◆ **Material provided**
*** Begin section ***
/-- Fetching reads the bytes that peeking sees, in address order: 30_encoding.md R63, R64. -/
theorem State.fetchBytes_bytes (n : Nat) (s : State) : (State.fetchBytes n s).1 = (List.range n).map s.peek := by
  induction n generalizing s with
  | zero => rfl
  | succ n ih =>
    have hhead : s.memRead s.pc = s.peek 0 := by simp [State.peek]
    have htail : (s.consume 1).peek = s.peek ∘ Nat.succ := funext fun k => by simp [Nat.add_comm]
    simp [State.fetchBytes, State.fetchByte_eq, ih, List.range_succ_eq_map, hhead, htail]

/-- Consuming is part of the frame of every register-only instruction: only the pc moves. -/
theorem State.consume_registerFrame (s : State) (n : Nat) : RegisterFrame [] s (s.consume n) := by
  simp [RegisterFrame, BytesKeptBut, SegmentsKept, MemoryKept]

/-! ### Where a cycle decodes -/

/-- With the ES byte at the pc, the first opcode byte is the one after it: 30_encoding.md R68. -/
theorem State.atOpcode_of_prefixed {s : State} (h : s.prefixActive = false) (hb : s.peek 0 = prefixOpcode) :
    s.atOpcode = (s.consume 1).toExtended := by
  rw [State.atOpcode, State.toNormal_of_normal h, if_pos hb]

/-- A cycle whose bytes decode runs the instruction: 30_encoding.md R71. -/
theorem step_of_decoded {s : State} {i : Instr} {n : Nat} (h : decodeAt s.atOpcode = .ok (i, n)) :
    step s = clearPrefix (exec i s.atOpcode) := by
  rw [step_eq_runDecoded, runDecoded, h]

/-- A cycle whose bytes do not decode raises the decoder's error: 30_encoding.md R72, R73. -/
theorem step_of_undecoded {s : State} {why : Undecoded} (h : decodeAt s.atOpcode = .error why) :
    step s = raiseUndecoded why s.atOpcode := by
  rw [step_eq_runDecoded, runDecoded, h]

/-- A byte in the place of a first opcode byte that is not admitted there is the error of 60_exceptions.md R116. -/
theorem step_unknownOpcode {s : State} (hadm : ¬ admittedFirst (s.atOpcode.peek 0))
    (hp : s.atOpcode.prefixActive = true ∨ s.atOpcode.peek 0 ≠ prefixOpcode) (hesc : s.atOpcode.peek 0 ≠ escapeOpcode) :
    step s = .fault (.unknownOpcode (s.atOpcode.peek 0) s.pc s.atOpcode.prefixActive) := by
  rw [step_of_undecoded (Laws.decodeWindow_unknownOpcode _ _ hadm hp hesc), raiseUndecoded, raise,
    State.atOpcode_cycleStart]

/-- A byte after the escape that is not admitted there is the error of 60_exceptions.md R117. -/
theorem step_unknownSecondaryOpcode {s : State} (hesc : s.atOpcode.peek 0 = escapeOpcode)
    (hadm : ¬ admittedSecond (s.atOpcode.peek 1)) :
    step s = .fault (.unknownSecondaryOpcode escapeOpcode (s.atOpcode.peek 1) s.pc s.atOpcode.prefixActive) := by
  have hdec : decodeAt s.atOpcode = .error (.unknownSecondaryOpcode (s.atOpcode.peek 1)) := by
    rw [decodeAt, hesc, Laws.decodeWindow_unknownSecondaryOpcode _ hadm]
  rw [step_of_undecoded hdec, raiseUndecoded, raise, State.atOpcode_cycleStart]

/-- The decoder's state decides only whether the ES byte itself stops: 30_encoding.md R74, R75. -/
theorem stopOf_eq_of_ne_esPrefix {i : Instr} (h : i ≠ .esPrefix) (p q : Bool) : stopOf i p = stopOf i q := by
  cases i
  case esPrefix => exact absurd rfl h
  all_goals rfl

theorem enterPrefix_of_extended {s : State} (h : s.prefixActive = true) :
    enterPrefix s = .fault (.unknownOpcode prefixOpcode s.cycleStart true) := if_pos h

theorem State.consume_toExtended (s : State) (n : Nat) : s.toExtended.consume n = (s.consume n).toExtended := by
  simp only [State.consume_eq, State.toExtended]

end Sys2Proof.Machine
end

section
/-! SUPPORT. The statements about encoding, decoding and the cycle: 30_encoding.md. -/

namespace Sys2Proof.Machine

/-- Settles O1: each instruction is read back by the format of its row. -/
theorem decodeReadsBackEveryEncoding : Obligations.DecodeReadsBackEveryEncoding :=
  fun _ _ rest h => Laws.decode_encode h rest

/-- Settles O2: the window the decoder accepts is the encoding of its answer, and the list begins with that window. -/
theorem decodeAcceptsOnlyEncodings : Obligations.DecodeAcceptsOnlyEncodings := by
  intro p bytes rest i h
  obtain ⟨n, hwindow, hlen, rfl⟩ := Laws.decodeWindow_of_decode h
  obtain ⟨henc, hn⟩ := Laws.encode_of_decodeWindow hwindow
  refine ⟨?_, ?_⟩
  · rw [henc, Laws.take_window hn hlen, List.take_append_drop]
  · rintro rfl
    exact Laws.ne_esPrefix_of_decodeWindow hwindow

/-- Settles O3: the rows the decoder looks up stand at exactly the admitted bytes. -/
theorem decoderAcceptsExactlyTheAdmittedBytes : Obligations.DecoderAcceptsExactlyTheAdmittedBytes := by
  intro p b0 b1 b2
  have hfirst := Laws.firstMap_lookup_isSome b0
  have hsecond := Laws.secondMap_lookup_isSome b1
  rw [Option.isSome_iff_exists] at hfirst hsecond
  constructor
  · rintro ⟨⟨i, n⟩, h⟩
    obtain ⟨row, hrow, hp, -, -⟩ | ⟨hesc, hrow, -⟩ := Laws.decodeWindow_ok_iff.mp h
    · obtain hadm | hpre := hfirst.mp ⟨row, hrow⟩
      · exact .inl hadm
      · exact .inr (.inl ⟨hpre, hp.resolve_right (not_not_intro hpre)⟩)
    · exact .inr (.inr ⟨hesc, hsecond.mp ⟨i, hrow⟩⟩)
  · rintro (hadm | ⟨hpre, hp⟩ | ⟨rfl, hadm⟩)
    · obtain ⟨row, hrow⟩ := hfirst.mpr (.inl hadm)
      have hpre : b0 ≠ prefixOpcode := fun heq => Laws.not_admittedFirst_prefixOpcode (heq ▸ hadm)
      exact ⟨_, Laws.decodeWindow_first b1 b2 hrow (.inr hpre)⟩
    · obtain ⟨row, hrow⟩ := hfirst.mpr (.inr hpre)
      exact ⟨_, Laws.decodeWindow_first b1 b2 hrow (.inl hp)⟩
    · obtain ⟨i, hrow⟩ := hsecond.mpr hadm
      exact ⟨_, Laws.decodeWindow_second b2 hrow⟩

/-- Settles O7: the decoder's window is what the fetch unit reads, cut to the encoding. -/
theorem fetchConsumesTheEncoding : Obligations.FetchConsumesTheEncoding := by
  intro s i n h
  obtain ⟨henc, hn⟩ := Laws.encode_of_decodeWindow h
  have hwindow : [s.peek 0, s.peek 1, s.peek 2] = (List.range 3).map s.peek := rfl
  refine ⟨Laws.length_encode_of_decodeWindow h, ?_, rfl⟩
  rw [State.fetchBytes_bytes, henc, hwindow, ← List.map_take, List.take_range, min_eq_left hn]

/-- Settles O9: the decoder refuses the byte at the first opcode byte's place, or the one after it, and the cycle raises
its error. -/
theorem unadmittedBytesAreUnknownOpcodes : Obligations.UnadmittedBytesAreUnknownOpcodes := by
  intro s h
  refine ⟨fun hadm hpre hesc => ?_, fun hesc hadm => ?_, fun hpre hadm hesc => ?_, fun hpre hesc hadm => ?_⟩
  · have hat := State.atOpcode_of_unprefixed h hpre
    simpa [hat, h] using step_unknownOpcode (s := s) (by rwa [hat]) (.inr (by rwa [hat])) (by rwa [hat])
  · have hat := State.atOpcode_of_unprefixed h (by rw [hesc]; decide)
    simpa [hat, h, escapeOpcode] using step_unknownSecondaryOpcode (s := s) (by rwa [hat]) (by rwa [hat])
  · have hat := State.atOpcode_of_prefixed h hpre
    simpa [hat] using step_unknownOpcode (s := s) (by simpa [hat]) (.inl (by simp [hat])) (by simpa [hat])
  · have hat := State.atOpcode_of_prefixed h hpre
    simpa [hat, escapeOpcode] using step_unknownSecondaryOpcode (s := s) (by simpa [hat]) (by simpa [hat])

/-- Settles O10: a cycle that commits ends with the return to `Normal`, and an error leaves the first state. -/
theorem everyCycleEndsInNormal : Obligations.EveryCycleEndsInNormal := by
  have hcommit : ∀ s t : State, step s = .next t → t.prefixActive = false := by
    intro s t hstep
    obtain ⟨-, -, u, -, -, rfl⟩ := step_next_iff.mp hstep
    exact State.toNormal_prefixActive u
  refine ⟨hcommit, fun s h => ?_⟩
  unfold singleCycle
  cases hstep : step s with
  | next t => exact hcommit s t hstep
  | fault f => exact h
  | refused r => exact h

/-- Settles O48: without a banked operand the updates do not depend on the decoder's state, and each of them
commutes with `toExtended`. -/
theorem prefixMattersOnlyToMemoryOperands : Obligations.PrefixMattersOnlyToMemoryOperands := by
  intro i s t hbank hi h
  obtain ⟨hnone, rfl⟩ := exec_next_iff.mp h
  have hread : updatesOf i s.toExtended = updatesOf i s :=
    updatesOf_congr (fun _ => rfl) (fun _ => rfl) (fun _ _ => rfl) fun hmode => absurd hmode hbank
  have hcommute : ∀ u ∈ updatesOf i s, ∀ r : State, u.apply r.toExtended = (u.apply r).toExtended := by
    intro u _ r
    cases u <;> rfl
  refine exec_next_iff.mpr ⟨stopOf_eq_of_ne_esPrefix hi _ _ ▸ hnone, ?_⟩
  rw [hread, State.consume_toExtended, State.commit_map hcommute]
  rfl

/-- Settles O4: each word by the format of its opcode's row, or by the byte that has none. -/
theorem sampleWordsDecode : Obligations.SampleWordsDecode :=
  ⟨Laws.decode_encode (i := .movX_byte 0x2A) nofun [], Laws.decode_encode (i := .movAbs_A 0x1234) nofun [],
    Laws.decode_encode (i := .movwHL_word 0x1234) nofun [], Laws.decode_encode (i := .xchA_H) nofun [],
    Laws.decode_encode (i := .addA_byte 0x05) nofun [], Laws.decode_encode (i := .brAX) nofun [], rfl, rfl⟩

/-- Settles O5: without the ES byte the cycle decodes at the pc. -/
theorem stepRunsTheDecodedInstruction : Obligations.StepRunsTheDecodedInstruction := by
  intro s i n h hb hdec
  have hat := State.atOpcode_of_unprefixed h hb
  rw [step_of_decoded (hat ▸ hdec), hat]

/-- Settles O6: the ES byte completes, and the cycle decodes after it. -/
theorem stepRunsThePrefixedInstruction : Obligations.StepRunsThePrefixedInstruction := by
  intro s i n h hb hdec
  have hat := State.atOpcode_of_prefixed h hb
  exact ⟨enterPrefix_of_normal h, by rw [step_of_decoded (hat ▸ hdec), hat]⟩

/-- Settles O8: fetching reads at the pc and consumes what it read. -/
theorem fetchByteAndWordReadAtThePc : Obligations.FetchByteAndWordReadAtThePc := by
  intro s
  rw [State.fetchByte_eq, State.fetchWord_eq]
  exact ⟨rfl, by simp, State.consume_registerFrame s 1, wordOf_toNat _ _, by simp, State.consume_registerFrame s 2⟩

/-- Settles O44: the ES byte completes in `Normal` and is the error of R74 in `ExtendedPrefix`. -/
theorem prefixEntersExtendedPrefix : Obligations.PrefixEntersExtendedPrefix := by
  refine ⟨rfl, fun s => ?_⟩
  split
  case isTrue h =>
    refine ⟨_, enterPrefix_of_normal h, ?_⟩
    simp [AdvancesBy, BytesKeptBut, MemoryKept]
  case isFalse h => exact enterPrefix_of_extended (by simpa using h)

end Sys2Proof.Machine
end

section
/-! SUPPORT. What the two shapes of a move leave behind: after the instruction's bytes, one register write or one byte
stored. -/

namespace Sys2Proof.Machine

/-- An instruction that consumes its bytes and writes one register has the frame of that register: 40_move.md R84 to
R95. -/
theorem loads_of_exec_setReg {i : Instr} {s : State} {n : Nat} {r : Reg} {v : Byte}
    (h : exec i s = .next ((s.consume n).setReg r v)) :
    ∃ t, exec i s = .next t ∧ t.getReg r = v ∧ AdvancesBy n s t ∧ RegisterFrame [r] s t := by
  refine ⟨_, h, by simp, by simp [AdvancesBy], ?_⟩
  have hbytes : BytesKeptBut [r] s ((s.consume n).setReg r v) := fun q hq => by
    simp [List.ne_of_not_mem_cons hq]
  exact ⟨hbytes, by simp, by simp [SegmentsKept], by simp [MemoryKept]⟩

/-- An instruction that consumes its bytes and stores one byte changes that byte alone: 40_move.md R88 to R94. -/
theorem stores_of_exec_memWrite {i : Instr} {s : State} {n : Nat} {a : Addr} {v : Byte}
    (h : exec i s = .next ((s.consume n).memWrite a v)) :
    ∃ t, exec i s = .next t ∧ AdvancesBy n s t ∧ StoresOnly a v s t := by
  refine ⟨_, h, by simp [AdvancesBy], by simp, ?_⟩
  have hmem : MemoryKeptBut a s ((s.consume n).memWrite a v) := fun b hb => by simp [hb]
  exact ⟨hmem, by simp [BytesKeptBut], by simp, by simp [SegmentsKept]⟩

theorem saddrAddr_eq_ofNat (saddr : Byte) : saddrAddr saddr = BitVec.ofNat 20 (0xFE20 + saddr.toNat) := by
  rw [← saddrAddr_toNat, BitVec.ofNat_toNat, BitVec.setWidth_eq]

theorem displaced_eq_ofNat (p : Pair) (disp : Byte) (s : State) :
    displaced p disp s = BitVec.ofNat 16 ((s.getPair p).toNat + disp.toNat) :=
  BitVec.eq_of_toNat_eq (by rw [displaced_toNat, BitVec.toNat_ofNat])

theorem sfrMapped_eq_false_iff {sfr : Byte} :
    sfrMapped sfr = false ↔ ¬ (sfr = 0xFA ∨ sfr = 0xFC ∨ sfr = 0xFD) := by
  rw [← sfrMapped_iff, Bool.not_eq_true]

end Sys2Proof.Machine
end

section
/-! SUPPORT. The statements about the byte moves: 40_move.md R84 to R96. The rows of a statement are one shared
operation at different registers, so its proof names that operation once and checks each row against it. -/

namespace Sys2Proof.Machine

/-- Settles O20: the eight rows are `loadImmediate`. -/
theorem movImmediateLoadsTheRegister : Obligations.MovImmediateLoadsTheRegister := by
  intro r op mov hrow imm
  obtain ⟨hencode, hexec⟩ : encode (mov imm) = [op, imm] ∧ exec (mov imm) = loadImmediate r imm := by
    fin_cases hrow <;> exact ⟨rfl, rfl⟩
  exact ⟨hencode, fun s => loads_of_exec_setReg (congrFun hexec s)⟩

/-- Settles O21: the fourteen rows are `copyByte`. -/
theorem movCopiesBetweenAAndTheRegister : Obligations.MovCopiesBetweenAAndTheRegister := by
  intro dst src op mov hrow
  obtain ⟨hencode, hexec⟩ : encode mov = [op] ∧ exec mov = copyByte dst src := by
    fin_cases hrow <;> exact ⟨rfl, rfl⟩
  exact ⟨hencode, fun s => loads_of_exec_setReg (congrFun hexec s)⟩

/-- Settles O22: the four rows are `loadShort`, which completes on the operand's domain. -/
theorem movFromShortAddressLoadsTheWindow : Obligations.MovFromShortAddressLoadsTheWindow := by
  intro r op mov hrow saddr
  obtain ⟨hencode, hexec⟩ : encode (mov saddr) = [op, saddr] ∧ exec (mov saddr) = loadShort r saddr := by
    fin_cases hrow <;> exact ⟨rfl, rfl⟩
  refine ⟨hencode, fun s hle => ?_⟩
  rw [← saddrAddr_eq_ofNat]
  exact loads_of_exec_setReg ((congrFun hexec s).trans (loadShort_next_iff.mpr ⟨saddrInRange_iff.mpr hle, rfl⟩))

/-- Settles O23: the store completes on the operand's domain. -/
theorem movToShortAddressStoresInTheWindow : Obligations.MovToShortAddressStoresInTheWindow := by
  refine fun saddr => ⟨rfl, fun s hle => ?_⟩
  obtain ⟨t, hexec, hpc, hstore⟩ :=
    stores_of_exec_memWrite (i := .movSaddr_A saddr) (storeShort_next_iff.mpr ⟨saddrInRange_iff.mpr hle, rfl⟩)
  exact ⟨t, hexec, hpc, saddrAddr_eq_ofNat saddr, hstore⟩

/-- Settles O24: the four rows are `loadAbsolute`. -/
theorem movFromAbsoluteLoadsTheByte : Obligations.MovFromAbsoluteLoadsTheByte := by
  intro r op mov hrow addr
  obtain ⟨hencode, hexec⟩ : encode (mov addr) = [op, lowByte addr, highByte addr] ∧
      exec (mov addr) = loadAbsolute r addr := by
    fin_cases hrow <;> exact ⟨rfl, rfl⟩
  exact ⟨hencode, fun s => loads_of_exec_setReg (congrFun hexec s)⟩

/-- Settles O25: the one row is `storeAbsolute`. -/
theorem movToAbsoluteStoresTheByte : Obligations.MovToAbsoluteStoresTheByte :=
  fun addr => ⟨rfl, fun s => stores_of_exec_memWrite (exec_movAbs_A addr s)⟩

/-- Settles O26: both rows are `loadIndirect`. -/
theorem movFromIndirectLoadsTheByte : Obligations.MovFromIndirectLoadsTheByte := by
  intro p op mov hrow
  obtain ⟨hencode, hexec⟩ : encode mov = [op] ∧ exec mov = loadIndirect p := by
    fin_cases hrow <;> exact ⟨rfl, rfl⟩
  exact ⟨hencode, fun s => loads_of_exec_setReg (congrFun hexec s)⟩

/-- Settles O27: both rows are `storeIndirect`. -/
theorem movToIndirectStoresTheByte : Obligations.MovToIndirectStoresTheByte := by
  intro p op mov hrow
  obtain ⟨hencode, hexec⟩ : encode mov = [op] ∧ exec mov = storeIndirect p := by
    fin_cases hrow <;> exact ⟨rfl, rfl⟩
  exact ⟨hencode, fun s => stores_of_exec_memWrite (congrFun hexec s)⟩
*** End section ***
Your task is to restate, word for word, only those lines above that fall between the line holding "cases u <;> rfl" and the line holding "(i := .movX_byte", inclusive.

◆ **Response area**
    cases u <;> rfl
  refine exec_next_iff.mpr ⟨stopOf_eq_of_ne_esPrefix hi _ _ ▸ hnone, ?_⟩
  rw [hread, State.consume_toExtended, State.commit_map hcommute]
  rfl

/-- Settles O4: each word by the format of its opcode's row, or by the byte that has none. -/
theorem sampleWordsDecode : Obligations.SampleWordsDecode :=
  ⟨Laws.decode_encode (i := .movX_byte 0x2A) nofun [], Laws.decode_encode (i := .movAbs_A 0x1234) nofun [],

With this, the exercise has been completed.